I went to see a colleague of the first doctor. He looked through my chart and congratulated me on having beat the odds. Then it was up on the table for an ultrasound to see if it was actually real. By this time I wasn't really that fond of ultrasounds and was concerned that he too would say something like "oh my". But instead his first words were "You do seem to have done a good job. Over here is the embryo -- you can see a hearbeat already. And over here is the other one." And he pointed to the second blob of fuzzy dark-grey pixels on the screen.
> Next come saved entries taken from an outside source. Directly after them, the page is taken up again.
/-- Messages that act at the next commit point: DISCOVER, ASSIGN_TID, DOZE_ACK, DEACTIVATE, STOP and RELEASE leave what they ask
for waiting, count in MSG_OK, and change nothing else (ASSIGN_TID queues its ACK). SET_EQD, ASSIGN_CONTAINER, ASSIGN_STREAM and
KEY_SWITCH: an accepted change joins the pending changes with the pick at which it comes into force, and its ACK carries that
pick. -/
def Obligations.MessagesStageChanges : Prop :=
  (∀ (s : State) (m : List Byte) (pos : Nat), msgHere s m pos = true → msgChecks s m pos = none →
    (msgType m = 0x01 → 32 ≤ byteAt m 8 → byteAt m 9 = 3 →
      exec (.discover m pos) s = .next (count { s with act := { s.act with
        heId := beAt m 4 4, staged := s.act.staged ++ [.discover (beAt m 10 3) (byteAt m 8) (beAt m 13 2)] } } 2 0)) ∧
    (msgType m = 0x02 → beAt m 12 2 / 64 ≠ 1023 →
      exec (.assignTid m pos) s = .next (count (queueAck { s with act := { s.act with
        staged := s.act.staged ++ [.tid (beAt m 12 2 / 64)] } } 0x02 Ack.done s.warp.rx.count pos ((s.warp.rx.count + 1) % 2 ^ 48)) 2 0)) ∧
    (msgType m = 0x0E →
      exec (.dozeAck m pos) s = .next (count { s with act := { s.act with
        staged := s.act.staged ++ [.doze ((byteAt m 4).testBit 7)] } } 2 0)) ∧
    (msgType m = 0x0B → exec (.deactivate m pos) s = .next (count { s with act := { s.act with evDeact := true } } 2 0)) ∧
    (msgType m = 0x0C → exec (.stop m pos) s = .next (count { s with act := { s.act with evStop := true } } 2 0)) ∧
    (msgType m = 0x0D → exec (.release m pos) s = .next (count { s with act := { s.act with evRelease := true } } 2 0))) ∧
  (∀ (s : State) (m : List Byte) (pos d : Nat), msgHere s m pos = true → msgChecks s m pos = none → s.act.changes.length < 64 →
    (msgType m = 0x05 → byteAt m 7 = 0 ∨ 32 ≤ byteAt m 7 → effectiveAt s.warp.rx.count (beAt m 8 6) = some d →
      exec (.setEqd m pos) s = .next (count (queueAck { s with act := { s.act with changes := s.act.changes ++
        [⟨d, .eqd (beAt m 4 3) (byteAt m 7) ((byteAt m 14).testBit 7 && s.act.st == .ranging)⟩] } } 0x05 Ack.done s.warp.rx.count pos d) 2 0)) ∧
    (msgType m = 0x06 → beAt m 4 2 / 16384 = 0 → 1024 ≤ beAt m 4 2 % 16384 → beAt m 4 2 % 16384 ≤ 16381 →
      contPresent s (beAt m 4 2 % 16384) = false →
      contCount s < 63 →
      effectiveAt s.warp.rx.count (beAt m 6 6) = some d →
      exec (.assignContainer m pos) s = .next (count (queueAck { s with act := { s.act with changes := s.act.changes ++
        [⟨d, .container true (beAt m 4 2 % 16384)⟩] } } 0x06 Ack.done s.warp.rx.count pos d) 2 0)) ∧
    (msgType m = 0x07 → bits (byteAt m 6) 7 6 = 1 → beAt m 4 2 ≠ 0xFFFF → (byteAt m 6).testBit 5 = true → (byteAt m 6).testBit 4 = false →
      streamActive s (beAt m 4 2) false = true → effectiveAt s.warp.rx.count (beAt m 9 6) = some d →
      exec (.assignStream m pos) s = .next (count (queueAck { s with act := { s.act with changes := s.act.changes ++
        [⟨d, .stream false true false (bits (byteAt m 6) 3 2) (beAt m 4 2) (beAt m 7 2 % 16384)⟩] } } 0x07 Ack.done s.warp.rx.count pos d) 2 0)) ∧
    (msgType m = 0x09 → keyLoaded s (beAt m 4 2) true (bits (byteAt m 6) 6 5) = true → effectiveAt s.warp.rx.count (beAt m 7 6) = some d →
      exec (.keySwitch m pos) s = .next (count (queueAck { s with act := { s.act with changes := s.act.changes ++
        [⟨d, .keySwitch (beAt m 4 2) (bits (byteAt m 6) 6 5)⟩] } } 0x09 Ack.done s.warp.rx.count pos d) 2 0)))
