theorem dramClosed_kept {fp : Nat} {z : State} {s : State} (h : Kept fp z s)
    (hk : Sub 8 fp) :
    Kept fp z (dramClosed s) := by
  unfold dramClosed
  repeat' first
    | with_reducible assumption
    | exact Sub.of hk rfl
    | with_reducible intro _
    | with_reducible apply kept_ite
    | with_reducible apply setReg_kept

theorem dramEnable_kept {fp : Nat} {z : State} {s : State} {en : Bool} (h : Kept fp z s)
    (hk : Sub 8 fp) :
    Kept fp z (dramEnable s en) := by
  unfold dramEnable
  repeat' first
    | with_reducible assumption
    | exact Sub.of hk rfl
    | with_reducible intro _
    | with_reducible apply kept_ite
    | with_reducible apply setReg_kept
    | with_reducible apply dramClosed_kept

theorem dramLose_kept {fp : Nat} {z s : State} (h : Kept fp z s)
    (hk : Sub 10 fp) : Kept fp z (dramLose s) := by
  unfold dramLose
  with_reducible refine kept_ite (setBit_kept h (hk.of rfl)) (clrBit_kept ?_ (hk.of rfl))
  exact kept_dram h (hk 1 rfl) (fun _ => rfl)

theorem execDramTrainingDone_kept {fp : Nat} {z s : State} {fail0 fail1 : Bool} (h : Kept fp z s)
    (hk : Sub 10 fp) : KeptE fp z (execDramTrainingDone fail0 fail1 s) := by
  unfold execDramTrainingDone
  with_reducible refine keptE_next (kept_ite (kept_ite (setReg_kept h (hk.of rfl)) ?_) h)
  dsimp only
  with_reducible refine kept_ite (clrBit_kept (setReg_kept h (hk.of rfl)) (hk.of rfl)) ?_
  exact kept_dram (setReg_kept h (hk.of rfl)) (hk 1 rfl) (fun _ => rfl)

/-! ## Machine/Spool.lean -/

theorem bankLose_kept {fp : Nat} {z : State} {s : State} {k : Nat} (h : Kept fp z s)
    (hk : Sub 16448 fp) :
    Kept fp z (bankLose s k) := by
  unfold bankLose
  repeat' first
    | with_reducible assumption
    | exact Sub.of hk rfl
    | with_reducible intro _
    | with_reducible apply kept_ite
    | with_reducible refine draw_kept_of ?_ (by assumption) ?_
    | with_reducible apply draw_kept
    | with_reducible apply kept_foldl
    | with_reducible apply kept_getD
    | with_reducible apply keptF_of
    | with_reducible apply keptQ_snd
    | with_reducible apply keptP_snd
    | dsimp only
    | with_reducible apply keptP_ite
    | simp only [keptQ_mk]
    | with_reducible apply keptQ_ite
    | split
    | simp only [kept_mk]
    | with_reducible refine keptF_upd ?_ (updF hk ?_)
    | (unfold UpdF; and_intros <;> first | exact .inl rfl | exact .inr rfl | exact .inr id | exact .inr fun _ => rfl | exact .refl _ | exact fun h => ⟨h, rfl⟩ | rfl | exact Nat.le_max_left _ _)

theorem managerLose_kept {fp : Nat} {z : State} {s : State} (h : Kept fp z s)
    (hk : Sub 16448 fp) :
    Kept fp z (managerLose s) := by
  unfold managerLose
  repeat' first
    | with_reducible assumption
    | exact Sub.of hk rfl
    | with_reducible intro _
    | with_reducible apply kept_ite
    | with_reducible apply bankLose_kept
    | with_reducible apply kept_foldl
    | with_reducible apply kept_getD
    | with_reducible apply keptF_of
    | with_reducible apply keptQ_snd
    | with_reducible apply keptP_snd
    | dsimp only
    | with_reducible apply keptP_ite
    | simp only [keptQ_mk]
    | with_reducible apply keptQ_ite
    | split
    | simp only [kept_mk]
    | with_reducible refine keptF_upd ?_ (updF hk ?_)
    | (unfold UpdF; and_intros <;> first | exact .inl rfl | exact .inr rfl | exact .inr id | exact .inr fun _ => rfl | exact .refl _ | exact fun h => ⟨h, rfl⟩ | rfl | exact Nat.le_max_left _ _)

theorem poisonSeen_kept {fp : Nat} {z : State} {s : State} {src : Nat} {f : Frame} (h : Kept fp z s)
    (hk : Sub 2136 fp) :
    Kept fp z (poisonSeen s src f) := by
  unfold poisonSeen
  repeat' first
    | with_reducible assumption
    | exact Sub.of hk rfl
    | with_reducible intro _
    | with_reducible apply kept_ite
    | with_reducible refine draw_kept_of ?_ (by assumption) ?_
    | with_reducible apply draw_kept
    | with_reducible apply raiseRoot_kept
    | with_reducible apply kept_foldl
    | with_reducible apply kept_getD
    | with_reducible apply keptF_of
    | with_reducible apply keptQ_snd
    | with_reducible apply keptP_snd

theorem popFree_kept {fp : Nat} {z : State} {s : State} {b : Buf} {k : Nat} (h : Kept fp z s)
    (hk : Sub 16448 fp) :
    KeptP fp z (popFree s b k) := by
  unfold popFree
  repeat' first
    | with_reducible assumption
    | exact Sub.of hk rfl
    | with_reducible intro _
    | with_reducible apply kept_ite
    | with_reducible apply keptP_ite
    | simp only [keptP_mk]
    | with_reducible refine draw_kept_of ?_ (by assumption) ?_
    | with_reducible apply draw_kept
    | with_reducible apply kept_foldl
    | with_reducible apply kept_getD
    | with_reducible apply keptF_of
    | with_reducible apply keptQ_snd
    | with_reducible apply keptP_snd
    | simp only [keptP_mk]
    | with_reducible apply keptP_ite
    | simp only [keptQ_mk]
    | with_reducible apply keptQ_ite
    | split
    | simp only [kept_mk]
    | with_reducible refine keptF_upd ?_ (updF hk ?_)
    | (unfold UpdF; and_intros <;> first | exact .inl rfl | exact .inr rfl | exact .inr id | exact .inr fun _ => rfl | exact .refl _ | exact fun h => ⟨h, rfl⟩ | rfl | exact Nat.le_max_left _ _)

theorem popFree_kept_of {fp : Nat} {z : State} {s : State} {b : Buf} {k : Nat} {x9} {t9 : State} (h : Kept fp z s) (e : popFree s b k = (x9, t9)) (hk : Sub 16448 fp) : Kept fp z t9 := keptP_of (popFree_kept (z := z) h hk) e

theorem allocFrom_kept {fp : Nat} {z : State} {a0 : Nat} {a1 : State} {a2 : Buf} {a3 : Nat} {a4 : Nat} (h : Kept fp z a1)
    (hk : Sub 16464 fp) :
    KeptP fp z (allocFrom a0 a1 a2 a3 a4) := by
  induction a0 generalizing a1 a2 a3 a4 with
  | zero =>
    unfold allocFrom
    repeat' first
      | with_reducible assumption
      | exact Sub.of hk rfl
      | with_reducible intro _
      | with_reducible apply kept_ite
      | with_reducible apply keptP_ite
      | simp only [keptP_mk]
      | with_reducible apply count_kept
  | succ n ih =>
    unfold allocFrom
    repeat' first
      | with_reducible assumption
      | with_reducible apply ih
      | exact Sub.of hk rfl
      | with_reducible intro _
      | with_reducible apply kept_ite
      | with_reducible apply keptP_ite
      | simp only [keptP_mk]
      | with_reducible apply count_kept
      | with_reducible refine popFree_kept_of ?_ (by assumption) ?_
      | with_reducible apply popFree_kept
      | with_reducible apply kept_foldl
      | with_reducible apply kept_getD
      | with_reducible apply keptF_of
      | with_reducible apply keptQ_snd
      | with_reducible apply keptP_snd

theorem allocFrom_kept_of {fp : Nat} {z : State} {a0 : Nat} {a1 : State} {a2 : Buf} {a3 : Nat} {a4 : Nat} {x9} {t9 : State} (h : Kept fp z a1) (e : allocFrom a0 a1 a2 a3 a4 = (x9, t9)) (hk : Sub 16464 fp) : Kept fp z t9 := keptP_of (allocFrom_kept (z := z) h hk) e

theorem sharesClock_kept {fp : Nat} {z : State} {s : State} (h : Kept fp z s)
    (hk : Sub 64 fp) :
    KeptP fp z (sharesClock s) := by
  unfold sharesClock
  repeat' first
    | with_reducible assumption
    | exact Sub.of hk rfl
    | with_reducible intro _
    | with_reducible apply kept_ite
    | with_reducible apply keptP_ite
    | simp only [keptP_mk]
    | with_reducible refine draw_kept_of ?_ (by assumption) ?_
    | with_reducible apply draw_kept
    | with_reducible apply kept_foldl
    | with_reducible apply kept_getD
    | with_reducible apply keptF_of
    | with_reducible apply keptQ_snd
    | with_reducible apply keptP_snd

theorem sharesClock_kept_of {fp : Nat} {z : State} {s : State} {x9} {t9 : State} (h : Kept fp z s) (e : sharesClock s = (x9, t9)) (hk : Sub 64 fp) : Kept fp z t9 := keptP_of (sharesClock_kept (z := z) h hk) e

theorem spoolAlloc_kept {fp : Nat} {z : State} {s : State} {same : Bool} {port : Nat} {b : Buf} {len : Nat} (h : Kept fp z s)
    (hk : Sub 16464 fp) :
    KeptP fp z (spoolAlloc s same port b len) := by
  unfold spoolAlloc
  repeat' first
    | with_reducible assumption
    | exact Sub.of hk rfl
    | with_reducible intro _
    | with_reducible apply kept_ite
    | with_reducible apply keptP_ite
    | simp only [keptP_mk]
    | with_reducible refine allocFrom_kept_of ?_ (by assumption) ?_
    | with_reducible apply allocFrom_kept
    | with_reducible apply count_kept
    | with_reducible apply kept_foldl
    | with_reducible apply kept_getD
    | with_reducible apply keptF_of
    | with_reducible apply keptQ_snd
    | with_reducible apply keptP_snd
    | simp only [keptP_mk]
    | with_reducible apply keptP_ite
    | simp only [keptQ_mk]
    | with_reducible apply keptQ_ite
    | split
    | simp only [kept_mk]
    | with_reducible refine keptF_upd ?_ (updF hk ?_)
    | (unfold UpdF; and_intros <;> first | exact .inl rfl | exact .inr rfl | exact .inr id | exact .inr fun _ => rfl | exact .refl _ | exact fun h => ⟨h, rfl⟩ | rfl | exact Nat.le_max_left _ _)

theorem spoolAlloc_kept_of {fp : Nat} {z : State} {s : State} {same : Bool} {port : Nat} {b : Buf} {len : Nat} {x9} {t9 : State} (h : Kept fp z s) (e : spoolAlloc s same port b len = (x9, t9)) (hk : Sub 16464 fp) : Kept fp z t9 := keptP_of (spoolAlloc_kept (z := z) h hk) e

theorem setBuf_kept {fp : Nat} {z : State} {s : State} {a1 : Nat} {st : BufSt} {o : Nat} (h : Kept fp z s)
    (hk : Sub 16384 fp) :
    Kept fp z (setBuf s a1 st o) := by
  unfold setBuf
  repeat' first
    | with_reducible assumption
    | exact Sub.of hk rfl
    | with_reducible intro _
    | with_reducible apply kept_ite
    | with_reducible apply kept_foldl
    | with_reducible apply kept_getD
    | with_reducible apply keptF_of
    | with_reducible apply keptQ_snd
    | with_reducible apply keptP_snd
    | dsimp only
    | with_reducible apply keptP_ite
    | simp only [keptQ_mk]
    | with_reducible apply keptQ_ite
    | split
    | simp only [kept_mk]
    | with_reducible refine keptF_upd ?_ (updF hk ?_)
    | (unfold UpdF; and_intros <;> first | exact .inl rfl | exact .inr rfl | exact .inr id | exact .inr fun _ => rfl | exact .refl _ | exact fun h => ⟨h, rfl⟩ | rfl | exact Nat.le_max_left _ _)

theorem spoolFree_kept {fp : Nat} {z : State} {s : State} {a1 : Nat} {o : Nat} (h : Kept fp z s)
    (hk : Sub 18520 fp) :
    Kept fp z (spoolFree s a1 o) := by
  unfold spoolFree
  repeat' first
    | with_reducible assumption
    | exact Sub.of hk rfl
    | with_reducible intro _
    | with_reducible apply kept_ite
    | with_reducible apply count_kept
    | with_reducible refine draw_kept_of ?_ (by assumption) ?_
    | with_reducible apply draw_kept
    | with_reducible apply setBuf_kept
    | with_reducible apply raiseEv_kept
    | with_reducible apply setReg_kept
    | with_reducible apply kept_foldl
    | with_reducible apply kept_getD
    | with_reducible apply keptF_of
    | with_reducible apply keptQ_snd
    | with_reducible apply keptP_snd

theorem minimaRefused_kept {fp : Nat} {z : State} {s : State} (h : Kept fp z s)
    (hk : Sub 2136 fp) :
    Kept fp z (minimaRefused s) := by
  unfold minimaRefused
  repeat' first
    | with_reducible assumption
    | exact Sub.of hk rfl
    | with_reducible intro _
    | with_reducible apply kept_ite
    | with_reducible apply progErr_kept
    | with_reducible apply setBit_kept

theorem layoutIn_kept {fp : Nat} {z : State} {s : State} (h : Kept fp z s)
    (hk : Sub 16392 fp) :
    Kept fp z (layoutIn s) := by
  unfold layoutIn
  repeat' first
    | with_reducible assumption
    | exact Sub.of hk rfl
    | with_reducible intro _
    | with_reducible apply kept_ite
    | with_reducible apply forUpTo_kept
    | with_reducible apply force_kept
    | with_reducible apply kept_foldl
    | with_reducible apply kept_getD
    | with_reducible apply keptF_of
    | with_reducible apply keptQ_snd
    | with_reducible apply keptP_snd
    | dsimp only
    | with_reducible apply keptP_ite
    | simp only [keptQ_mk]
    | with_reducible apply keptQ_ite
    | split
    | simp only [kept_mk]
    | with_reducible refine keptF_upd ?_ (updF hk ?_)
    | (unfold UpdF; and_intros <;> first | exact .inl rfl | exact .inr rfl | exact .inr id | exact .inr fun _ => rfl | exact .refl _ | exact fun h => ⟨h, rfl⟩ | rfl | exact Nat.le_max_left _ _)
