-- ==== Sys2Proof/Laws/KeptTraffic.lean ====
section
/-! SUPPORT. Laws/KeptTraffic.lean: what Laws/Kept.lean says, of the traffic and security units: one lemma an operation. -/

namespace Sys2Proof.Machine

open Sys2Proof

/-! ## Machine/Flow.lean -/

theorem entPut_kept {fp : Nat} {z : State} {s : State} {b : Bool} {j : Nat} {a3 : FlowEnt} (h : Kept fp z s)
    (hk : Sub 2 fp) :
    Kept fp z (entPut s b j a3) := by
  unfold entPut
  repeat' first
    | with_reducible assumption
    | exact Sub.of hk rfl
    | with_reducible intro _
    | with_reducible apply kept_ite
    | with_reducible apply dramWrite_kept

theorem hopMoves_kept {fp : Nat} {z : State} {b : Bool} {a1 : Nat} {a2 : Nat} {a3 : State} {a4 : Nat} (h : Kept fp z a3)
    (hk : Sub 2 fp) :
    KeptOP fp z (hopMoves b a1 a2 a3 a4) := by
  induction a2 generalizing b a1 a3 a4 with
  | zero =>
    unfold hopMoves
    repeat' first
      | with_reducible assumption
      | exact Sub.of hk rfl
      | with_reducible intro _
      | with_reducible apply kept_ite
      | exact keptOP_none
  | succ n ih =>
    unfold hopMoves
    repeat' first
      | with_reducible assumption
      | with_reducible apply ih
      | exact Sub.of hk rfl
      | with_reducible intro _
      | with_reducible apply kept_ite
      | exact keptOP_none
      | with_reducible apply keptOP_some
      | with_reducible apply keptOP_ite
      | with_reducible apply entPut_kept
      | with_reducible apply kept_foldl
      | with_reducible apply kept_getD
      | with_reducible apply keptF_of
      | with_reducible apply keptQ_snd
      | with_reducible apply keptP_snd
      | dsimp only
      | with_reducible apply keptP_ite
      | simp only [keptQ_mk]
      | with_reducible apply keptQ_ite
      | split

theorem hopMoves_kept_of {fp : Nat} {z : State} {b : Bool} {a1 : Nat} {a2 : Nat} {a3 : State} {a4 : Nat} {x9} {t9 : State} (h : Kept fp z a3) (e : hopMoves b a1 a2 a3 a4 = some (x9, t9)) (hk : Sub 2 fp) : Kept fp z t9 := (hopMoves_kept (z := z) h hk) x9 t9 e

theorem storePlace_kept {fp : Nat} {z : State} {s : State} {b : Bool} {seed : Nat} {a3 : FlowEnt} (h : Kept fp z s)
    (hk : Sub 2 fp) :
    KeptO fp z (storePlace s b seed a3) := by
  unfold storePlace
  repeat' first
    | with_reducible assumption
    | exact Sub.of hk rfl
    | with_reducible intro _
    | with_reducible apply kept_ite
    | exact keptO_none
    | with_reducible apply keptO_some
    | with_reducible apply keptO_ite
    | with_reducible refine hopMoves_kept_of ?_ (by assumption) ?_
    | with_reducible apply hopMoves_kept
    | with_reducible apply entPut_kept
    | with_reducible apply kept_foldl
    | with_reducible apply kept_getD
    | with_reducible apply keptF_of
    | with_reducible apply keptQ_snd
    | with_reducible apply keptP_snd
    | dsimp only
    | with_reducible apply keptP_ite
    | simp only [keptQ_mk]
    | with_reducible apply keptQ_ite
    | split

theorem storePlace_kept_of {fp : Nat} {z : State} {s : State} {b : Bool} {seed : Nat} {a3 : FlowEnt} {t9 : State} (h : Kept fp z s) (e : storePlace s b seed a3 = some t9) (hk : Sub 2 fp) : Kept fp z t9 := (storePlace_kept (z := z) h hk) t9 e

theorem storeRemove_kept {fp : Nat} {z : State} {s : State} {b : Bool} {seed : Nat} {j : Nat} (h : Kept fp z s)
    (hk : Sub 2 fp) :
    Kept fp z (storeRemove s b seed j) := by
  unfold storeRemove
  repeat' first
    | with_reducible assumption
    | exact Sub.of hk rfl
    | with_reducible intro _
    | with_reducible apply kept_ite
    | with_reducible apply entPut_kept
Twins.

I'm not really sure if I have a point to this story at all. I recall reading about other people's "they never thought they'd get pregnant and they did" stories and just thinking: Bitch. I didn't feel inspired or more hopeful at all, just jealous and resentful. Because for all of the stories of people who managed to get pregnant, there were hundreds of quiet people who didn't. I would read other stories about women who have been trying for seven years and have spent a mortgage on IVF and have had five miscarriages and know the trip to the fertility lab better than that to the grocery store and I would sit at my computer and cry and cry wonder if I could make it through even one tenth of that. I'm not sure if acupuncture or DHEA did anything, since I had only 3 weeks of acupuncture before testing positive, and only one week of DHEA. The best explanation of heard so far was "sometimes ovaries manage to spit out a few eggs before finally shutting down."

*AMH - anti-mullerian hormone - see more information here.

**DHEA - dehydroepiandrosterone - see abstract from Human Reproduction about a study performed by David Barad and Norbert Gleicher showing their findings of the beneficial effects of DHEA supplementation on ovarian function in women with diminished ovarian reserve.